Blowing off the dust

I decided to resurrect the blog this evening, after a mere 18 months of inactivity. I thought it would be a simple matter of fiddling with a few Apache configuration directives; as I should have expected, it turned into a heinous nightmare.

I originally settled on Rael Dornfest’s blosxom blogging software. It’s conceptually lovely, being both simple and flexible. Unfortunately, my original installation bit-rotted to an unmourned death after a server move, so I had to resurrect it.

My first hint that something was wrong came when I looked in my Apache server logs–the dreaded “Premature end of script headers”. Trying a Google search was barely helpful, dredging up endless web forums full of the clueless trying to help the desperate.

After much digging, I at least picked up the notion that Apache’s suexec facility might be a little bit culpable. This subsystem is responsible for securely executing CGI programs with reduced privileges, and is highly paranoid. The suexec log baffled me, though–it complained about a uid/gid mismatch, but I couldn’t see what was wrong.

Several years ago, when I was first setting up my network, I created a users group, and gave it a numeric ID of 1000. Red Hat introduced a group of the same name, but with a numeric ID of 100, a few years later.
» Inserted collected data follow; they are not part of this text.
-- ==== Sys2Proof/Certificates/Slice0/Obligations.lean ====
section
/-! DEFINITION. The statements for the provers. -/
open Sys2Proof Sys2Proof.Machine

/-- RESET IS A GOOD STATE (17 R413): its memory is in canonical form, and its boot field is a host-port field. The canonical form of
memory and what an unlisted byte reads as (log 3), and which host-port field boots first at reset (log 5), are the model's
choices. -/
def Obligations.ResetGood : Prop := State.good State.reset

/-- INTEGER ARITHMETIC (07 R188 to R191): sums, products, quotients, minimum, maximum, absolute value and negation, element by
element, in 32-bit or 64-bit arithmetic, to both destinations. -/
def Obligations.IntegerArithmetic : Prop := ∀ n : Node,
  (CompletesEach (.iadd n) 0x080 n (fun _ _ a b => a + b) ∧
   CompletesEach (.isub n) 0x081 n (fun _ _ a b => a - b) ∧
   CompletesEach (.imul n) 0x084 n (fun _ _ a b => a * b) ∧
   CompletesEach (.imulh n) 0x085 n (fun c w a b => BitVec.ofInt w (valOf c.signed a * valOf c.signed b / 2 ^ w)) ∧
   Completes (.imad n) (viewD 0x086 n) always (·.s) (fun c =>
     let k := c.x.kreg (c.v.bits 6 6)
     c.both (if is64 c.v.typ then c.each (fun w a b => a * b + ((k ++ k : DWord).setWidth w))
       else c.each (fun w a b => a * b + k.setWidth w)) c.poison) ∧
   CompletesEach (.iadds n) 0x082 n (fun c w a b => clampBits w c.signed (valOf c.signed a + valOf c.signed b)) ∧
   CompletesEach (.isubs n) 0x083 n (fun c w a b => clampBits w c.signed (valOf c.signed a - valOf c.signed b))) ∧
  (Completes (.idiv n) (viewD 0x087 n) always (fun c => if c.zeroDivisor && !c.poison then c.raise 2 else c.s) (fun c =>
     c.both (c.each (fun w a b => if b = 0 then BitVec.allOnes w else if c.signed then a.sdiv b else a.udiv b)) c.poison) ∧
   Completes (.irem n) (viewD 0x088 n) always (fun c => if c.zeroDivisor && !c.poison then c.raise 2 else c.s) (fun c =>
     c.both (c.each (fun _ a b => if b = 0 then a else if c.signed then a.srem b else a.umod b)) c.poison) ∧
   CompletesEach (.imin n) 0x089 n (fun c _ a b => if valOf c.signed b < valOf c.signed a then b else a) ∧
   CompletesEach (.imax n) 0x08A n (fun c _ a b => if valOf c.signed a < valOf c.signed b then b else a) ∧
   CompletesEach (.iabs n) 0x08B n (fun _ _ a _ => a.abs) ∧
   CompletesEach (.ineg n) 0x08C n (fun _ _ a _ => -a))

/-- LOGIC, SHIFTS, COUNTS, REVERSAL AND BIT FIELDS (07 R192 to R195): with TYP 10 only bit 0 of a lane is computed by the logic
group. -/
def Obligations.BitOperations : Prop := ∀ n : Node,
  (let bit (c : Ctx) (w : Nat) (r : BitVec w) : BitVec w := if c.v.typ = .pred then r &&& 1#w else r
   let count (w : Nat) (b : BitVec w) : Nat := (b.setWidth 32).toNat
   CompletesEach (.and n) 0x08D n (fun c w a b => bit c w (a &&& b)) ∧
   CompletesEach (.or n) 0x08E n (fun c w a b => bit c w (a ||| b)) ∧
   CompletesEach (.xor n) 0x08F n (fun c w a b => bit c w (a ^^^ b)) ∧
   CompletesEach (.andn n) 0x090 n (fun c w a b => bit c w (a &&& ~~~b)) ∧
   CompletesEach (.orn n) 0x091 n (fun c w a b => bit c w (a ||| ~~~b)) ∧
   CompletesEach (.shl n) 0x092 n (fun _ w a b => a <<< count w b) ∧
   CompletesEach (.shr n) 0x093 n (fun _ w a b => a >>> count w b) ∧
   CompletesEach (.sar n) 0x094 n (fun _ w a b => a.sshiftRight (count w b)) ∧
   CompletesEach (.rol n) 0x095 n (fun _ w a b => a.rotateLeft (count w b))) ∧
  (CompletesEach (.clz n) 0x096 n (fun _ _ a _ => a.clz) ∧
   CompletesEach (.ctz n) 0x097 n (fun _ _ a _ => a.ctz) ∧
   CompletesEach (.popc n) 0x098 n (fun _ _ a _ => a.cpop) ∧
   CompletesEach (.brev n) 0x099 n (fun _ _ a _ => a.reverse) ∧
   CompletesEach (.bfx n) 0x09A n (fun c w a _ =>
     let field := a.extractLsb' (c.v.bits 0 6) (c.v.bits 6 7)
     if c.signed then field.signExtend w else field.setWidth w) ∧
   CompletesEach (.bfi n) 0x09B n (fun c w a b =>
     let mask : BitVec w := (BitVec.allOnes (c.v.bits 6 7)).setWidth w <<< c.v.bits 0 6
     (a &&& ~~~mask) ||| ((b <<< c.v.bits 0 6) &&& mask)))

/-- COMPARISON AND SELECTION (07 R196, R197; 02 R38): ICMP's relation and its three result shapes, and SEL's choice lane by lane or
pair by pair; with TYP 10 bits [31:1] of its lanes are emitted as zero.
Where the rules leave a point open, it states the model's reading (log 84). -/
def Obligations.CompareAndSelect : Prop := ∀ n : Node,
  let imm (w : Nat) (c : Ctx) : BitVec w :=
    if c.signed then (n.lit.extractLsb' 4 28).signExtend w else (n.lit.extractLsb' 4 28).setWidth w
  let rel (c : Ctx) (w : Nat) (a b0 : BitVec w) : Bool :=
    let b := if n.ary = .mono then imm w c else b0
    match n.mod.toNat with
    | 0 => a == b | 1 => a != b
    | 2 => decide (valOf c.signed a < valOf c.signed b) | 3 => decide (valOf c.signed a ≤ valOf c.signed b)
    | 4 => decide (valOf c.signed b < valOf c.signed a) | 5 => decide (valOf c.signed b ≤ valOf c.signed a)
    | 6 => a &&& b != 0 | _ => a &&& b == 0
  let rels (c : Ctx) : List Bool :=
    if is64 n.typ then (List.range (c.f.a.lanes.length / 2)).map (fun j => rel c 64 (c.ad j) (c.bd j))
    else (List.range c.f.a.lanes.length).map (fun i => rel c 32 (c.aw i) (c.bw i))
  let true1 : Word := if n.lit.getLsbD 0 then 0xFFFFFFFF else 1
  let shape : Nat := (n.lit.extractLsb' 1 2).toNat
  Completes (.icmp n) (viewD 0x09C n) (fun _ => shape = 0) (·.s) (fun c => c.both (c.each (fun w a b =>
    if rel c w a b then (if n.lit.getLsbD 0 then BitVec.allOnes w else if w = 64 then BitVec.ofNat w 0x100000001 else 1#w)
    else 0)) c.poison) ∧
  Completes (.icmp n) (viewD 0x09C n) (fun _ => shape = 1) (·.s) (fun c =>
    c.both [if (rels c).any id then true1 else 0] c.poison) ∧
  Completes (.icmp n) (viewD 0x09C n) (fun _ => shape = 2) (·.s) (fun c =>
    c.both [if (rels c).all id then true1 else 0] c.poison) ∧
  Completes (.sel n) (viewD 0x09D n) always (·.s) (fun c =>
    let w := c.f.a.lanes.length
    let q := c.x.kreg (n.lit.extractLsb' 8 6).toNat
    c.both ((List.range w).map (fun i =>
      if is64 n.typ ∧ i + 1 = w ∧ w % 2 = 1 then 0
      else
        let taken := if q.getLsbD (if is64 n.typ then 2 * (i / 2) else i) then c.aw i else c.bw i
        if n.typ = .pred then taken &&& 1 else taken)) c.poison)

/-- LITERALS, ADDRESSES AND CONVERSION BETWEEN INTEGER TYPES (07 R198 to R200): every element of LIT holds the literal, at a width of
at least one element; AADR adds a scaled index and a displacement; CVTI converts each element. -/
def Obligations.LiteralsAddressesConversion : Prop :=
  (∀ n : NodeL,
   Completes (.lit n) (viewL 0x09E n) always (·.s) (fun c =>
     let w := c.f.a.lanes.length
     let value : DWord := if c.signed then n.lit.signExtend 64 else n.lit.setWidth 64
     c.both (if is64 n.typ then
         (List.range (max w 2 / 2)).flatMap (fun _ => pairOf value) ++ List.replicate (max w 2 % 2) 0
       else List.replicate (max w 1) (n.lit.setWidth 32)) c.f.a.poison) ∧
   Completes (.aadr n) (viewL 0x09F n) always (·.s) (fun c => c.both (c.each (fun w a b =>
     a + (b <<< (n.lit.extractLsb' 48 3).toNat) + (n.lit.extractLsb' 0 48).signExtend w)) c.poison)) ∧
  (∀ n : Node,
   Completes (.cvti n) (viewD 0x0A0 n) always (·.s) (fun c =>
     let w := c.f.a.lanes.length
     let from64 := n.lit.getLsbD 1
     let fromSigned := !n.lit.getLsbD 0
     let vals : List Int :=
       if from64 then (List.range (w / 2)).map (fun j => valOf fromSigned (c.ad j))
       else (List.range w).map (fun i => valOf fromSigned (c.aw i))
     let taken := if is64 n.typ ∧ !from64 then (if n.lit.getLsbD 2 then vals.drop 16 else vals.take 16) else vals
     let conv (k : Nat) (v : Int) : BitVec k := if n.mod = 1 then clampBits k c.signed v else BitVec.ofInt k v
     c.both (if is64 n.typ then
         taken.flatMap (fun v => pairOf (conv 64 v)) ++ (if from64 then List.replicate (w % 2) 0 else [])
       else taken.map (conv 32)) c.f.a.poison))

/-- FLOATING ARITHMETIC (08 R204, R205; 03 R83, R84): one rounding of the exact result for each element of BF16 and F16, and the
jet rules for F32, at every order; the flags; both destinations. -/
def Obligations.FloatArithmetic : Prop := ∀ n : Node,
  let m : Rnd := rndOf n.mod.toNat
  let d (c : Ctx) : Nat := c.regs.order.toNat
  let addend (c : Ctx) (lane : Nat) : Word :=
    if n.lit.getLsbD 12 then SMap.get 0 (c.x.acc (n.lit.extractLsb' 6 4).toNat).val lane else c.x.kreg (n.lit.extractLsb' 6 6).toNat
  let jetC (c : Ctx) (j : Nat) : List Nat := (addend c (j * (d c + 1))).toNat :: List.replicate (d c) 0
  let halfC (c : Ctx) (i h : Nat) : Nat := ((addend c i).extractLsb' (16 * h) 16).toNat
  CompletesF (.fadd n) 0x100 n (fun c _ => jetAdd m false (d c)) (fun _ _ _ f => f.add m) ∧
  CompletesF (.fsub n) 0x101 n (fun c _ => jetAdd m true (d c)) (fun _ _ _ f => f.sub m) ∧
  CompletesF (.fmul n) 0x102 n (fun c _ => jetMul m (d c)) (fun _ _ _ f => f.mul m) ∧
  CompletesF (.fdiv n) 0x103 n (fun c _ => jetDiv m (d c)) (fun _ _ _ f => f.div m) ∧
  CompletesF (.fma n) 0x104 n (fun c j a b => jetFma m (d c) a b (jetC c j))
    (fun c i h f x y => f.fmaN m (f.dec x) (f.dec y) (f.dec (halfC c i h))) ∧
  CompletesF (.fms n) 0x105 n (fun c j a b => jetFma m (d c) a b ((jetC c j).map flipF))
    (fun c i h f x y => f.fmaN m (f.dec x) (f.dec y) (f.dec (halfC c i h)).negate) ∧
  CompletesF (.fnma n) 0x106 n (fun c j a b => jetFma m (d c) (a.map flipF) b (jetC c j))
    (fun c i h f x y => f.fmaN m (f.dec x).negate (f.dec y) (f.dec (halfC c i h)))

/-- FLOATING SELECTION AND SIGNS (08 R206, R207; 03 Table 7): the whole jet, or the element, that the rule selects; the sign bit
cleared, inverted or copied. -/
def Obligations.FloatSelectionAndSigns : Prop := ∀ n : Node,
  let d (c : Ctx) : Nat := c.regs.order.toNat
  CompletesF (.fmin n) 0x107 n (fun c _ => jetPick false false (d c)) (fun _ _ _ f => f.minmax false false) ∧
  CompletesF (.fmax n) 0x108 n (fun c _ => jetPick true false (d c)) (fun _ _ _ f => f.minmax true false) ∧
  CompletesF (.fminn n) 0x109 n (fun c _ => jetPick false true (d c)) (fun _ _ _ f => f.minmax false true) ∧
  CompletesF (.fmaxn n) 0x10A n (fun c _ => jetPick true true (d c)) (fun _ _ _ f => f.minmax true true) ∧
  CompletesF (.fabs n) 0x10B n (fun c _ a _ => jetSign (f32.isNeg (co a 0)) (d c) a) (fun _ _ _ f x _ => f.withSign false x) ∧
  CompletesF (.fneg n) 0x10C n (fun c _ a _ => jetSign true (d c) a) (fun _ _ _ f x _ => f.withSign (!f.isNeg x) x) ∧
  CompletesF (.fcpsgn n) 0x10D n
    (fun c _ a b =>
      let y := jetSign (f32.isNeg (co a 0) != f32.isNeg (co b 0)) (d c) a
      (y.1, y.2 ||| (f32.dec (co b 0)).inv))
    (fun _ _ _ f x y => ((f.withSign (f.isNeg y) x).1, (f.withSign (f.isNeg y) x).2 ||| (f.dec y).inv)) ∧
  CompletesF (.fclass n) 0x10F n (fun c _ a _ => (List.replicate (d c + 1) (f32.cls (co a 0)), 0)) (fun _ _ _ f x _ => (f.cls x, 0))

/-- THE FUNCTIONS OF F32 AND THEIR SERIES (08 R212; 03 R84 to R87), rounding to integers and scaling (08 R208, R209; 03 Table 7);
FSINCOS sends the sine to DSTA and the cosine to DSTB. -/
def Obligations.FloatFunctions : Prop := ∀ n : Node,
  let m : Rnd := rndOf n.mod.toNat
  let d (c : Ctx) : Nat := c.regs.order.toNat
  let ok (_ : Ctx) : Prop := n.typ = .f32
  let F (i : Instr) (opc : BitVec 10) (jf : Ctx → List Nat → List Nat → Jet) : Prop :=
    Completes i (viewD opc n) ok (fun c => c.flagged c.poison (c.floats (fun _ => jf c) (fun _ _ _ _ _ => (0, 0))).2)
      (fun c => c.both (c.floats (fun _ => jf c) (fun _ _ _ _ _ => (0, 0))).1 c.poison)
  F (.fsqrt n) 0x110 (fun c a _ => jetSqrt m (d c) a) ∧
  F (.frsq n) 0x111 (fun c a _ => jetRsqrt m (d c) a) ∧
  F (.frcp n) 0x112 (fun c a _ => jetRcp m (d c) a) ∧
  F (.fexp n) 0x113 (fun c a _ => jetExp m false (d c) a) ∧
  F (.fexp2 n) 0x114 (fun c a _ => jetExp m true (d c) a) ∧
  F (.flog n) 0x115 (fun c a _ => jetLog m (d c) a) ∧
  F (.flog2 n) 0x116 (fun c a _ => jetLog2 m (d c) a) ∧
  F (.fsin n) 0x117 (fun c a _ => ((jetSinCos m true false (d c) a).1, (jetSinCos m true false (d c) a).2.2)) ∧
  F (.fcos n) 0x118 (fun c a _ => ((jetSinCos m false true (d c) a).2.1, (jetSinCos m false true (d c) a).2.2)) ∧
  Completes (.fsincos n) (viewD 0x119 n) ok
    (fun c => c.flagged c.poison (c.floats (fun _ a _ => ([], (jetSinCos m true true (d c) a).2.2)) (fun _ _ _ _ _ => (0, 0))).2)
    (fun c =>
      let sc (a : List Nat) := jetSinCos m true true (d c) a
      [c.outA (c.floats (fun _ a _ => ((sc a).1, 0)) (fun _ _ _ _ _ => (0, 0))).1 c.poison,
       c.outB (c.floats (fun _ a _ => ((sc a).2.1, 0)) (fun _ _ _ _ _ => (0, 0))).1 c.poison]) ∧
  F (.ftanh n) 0x11A (fun c a _ => jetTanh m false (d c) a) ∧
  F (.fsigm n) 0x11B (fun c a _ => jetTanh m true (d c) a) ∧
  F (.ferf n) 0x11C (fun c a _ => jetErf m (d c) a) ∧
  F (.frnd n) 0x11D (fun c a _ => jetRnd m (d c) a) ∧
  F (.fscale n) 0x11E (fun c a b => jetScale m (BitVec.ofNat 32 (co b 0)).toInt (d c) a)

/-- FLOATING COMPARISON (08 R210): the relation and its three shapes, with INV alone; under ARY 0 the immediate is a BF16 value. -/
def Obligations.FloatComparison : Prop := ∀ n : Node,
  let imm : Nat := (n.lit.extractLsb' 16 16).toNat
  let d (c : Ctx) : Nat := c.regs.order.toNat
  let right (f : Fmt) (y : Nat) : Nat := if n.ary = .mono then (if f = f32 then imm * 65536 else imm) else y
  let rel (f : Fmt) (x y : Nat) : Bool := f.rel n.mod.toNat x (right f y)
  let inv (f : Fmt) (x y : Nat) : Nat := f.relInv (n.lit.getLsbD 3) x (right f y)
  let lane : Nat := if n.lit.getLsbD 0 then 0xFFFFFFFF else 1
  let half : Nat := if n.lit.getLsbD 0 then 0xFFFF else 1
  let shape : Nat := (n.lit.extractLsb' 1 2).toNat
  let all (c : Ctx) : List Bool :=
    if n.typ = .f32 then (List.range (c.f.a.lanes.length / (d c + 1))).map (fun j =>
      rel f32 (c.aw (j * (d c + 1))).toNat (c.bw (j * (d c + 1))).toNat)
    else (List.range c.f.a.lanes.length).flatMap (fun i => [0, 1].map (fun h =>
      rel (fmtOf n.typ) ((c.aw i).extractLsb' (16 * h) 16).toNat ((c.bw i).extractLsb' (16 * h) 16).toNat))
  let each (c : Ctx) : List Word × Nat := c.floats
    (fun _ a b => (List.replicate (d c + 1) (if rel f32 (co a 0) (co b 0) then lane else 0), inv f32 (co a 0) (co b 0)))
    (fun _ _ f x y => (if rel f x y then half else 0, inv f x y))
  Completes (.fcmp n) (viewD 0x10E n) (fun _ => shape = 0) (fun c => c.flagged c.poison (each c).2)
    (fun c => c.both (each c).1 c.poison) ∧
  Completes (.fcmp n) (viewD 0x10E n) (fun _ => shape = 1) (fun c => c.flagged c.poison (each c).2)
    (fun c => c.both [if (all c).any id then BitVec.ofNat 32 lane else 0] c.poison) ∧
  Completes (.fcmp n) (viewD 0x10E n) (fun _ => shape = 2) (fun c => c.flagged c.poison (each c).2)
    (fun c => c.both [if (all c).all id then BitVec.ofNat 32 lane else 0] c.poison)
This wasn’t a problem until after I moved all of my files from my old server, where users had a gid of 1000, to my new server, which decided that it would create 50% of files and directories with gid 1000 (as served up by NIS), and 50% with gid 100 (as handed out by the /etc/group file). Which is where we get to tonight’s suspicious head-scratching over the suexec log.

More excitingly, the entries in the suexec log happened to character-wrap in my terminal window at, yes, exactly the point where it would be hardest to tell whether I was reading 100 or 1000, so I didn’t spot the mismatch for several minutes.

Oh, and did I mention that this was just one of tonight’s blog-configuration pleasures? I’m using Linux voluntarily; evidently, I chose to suffer.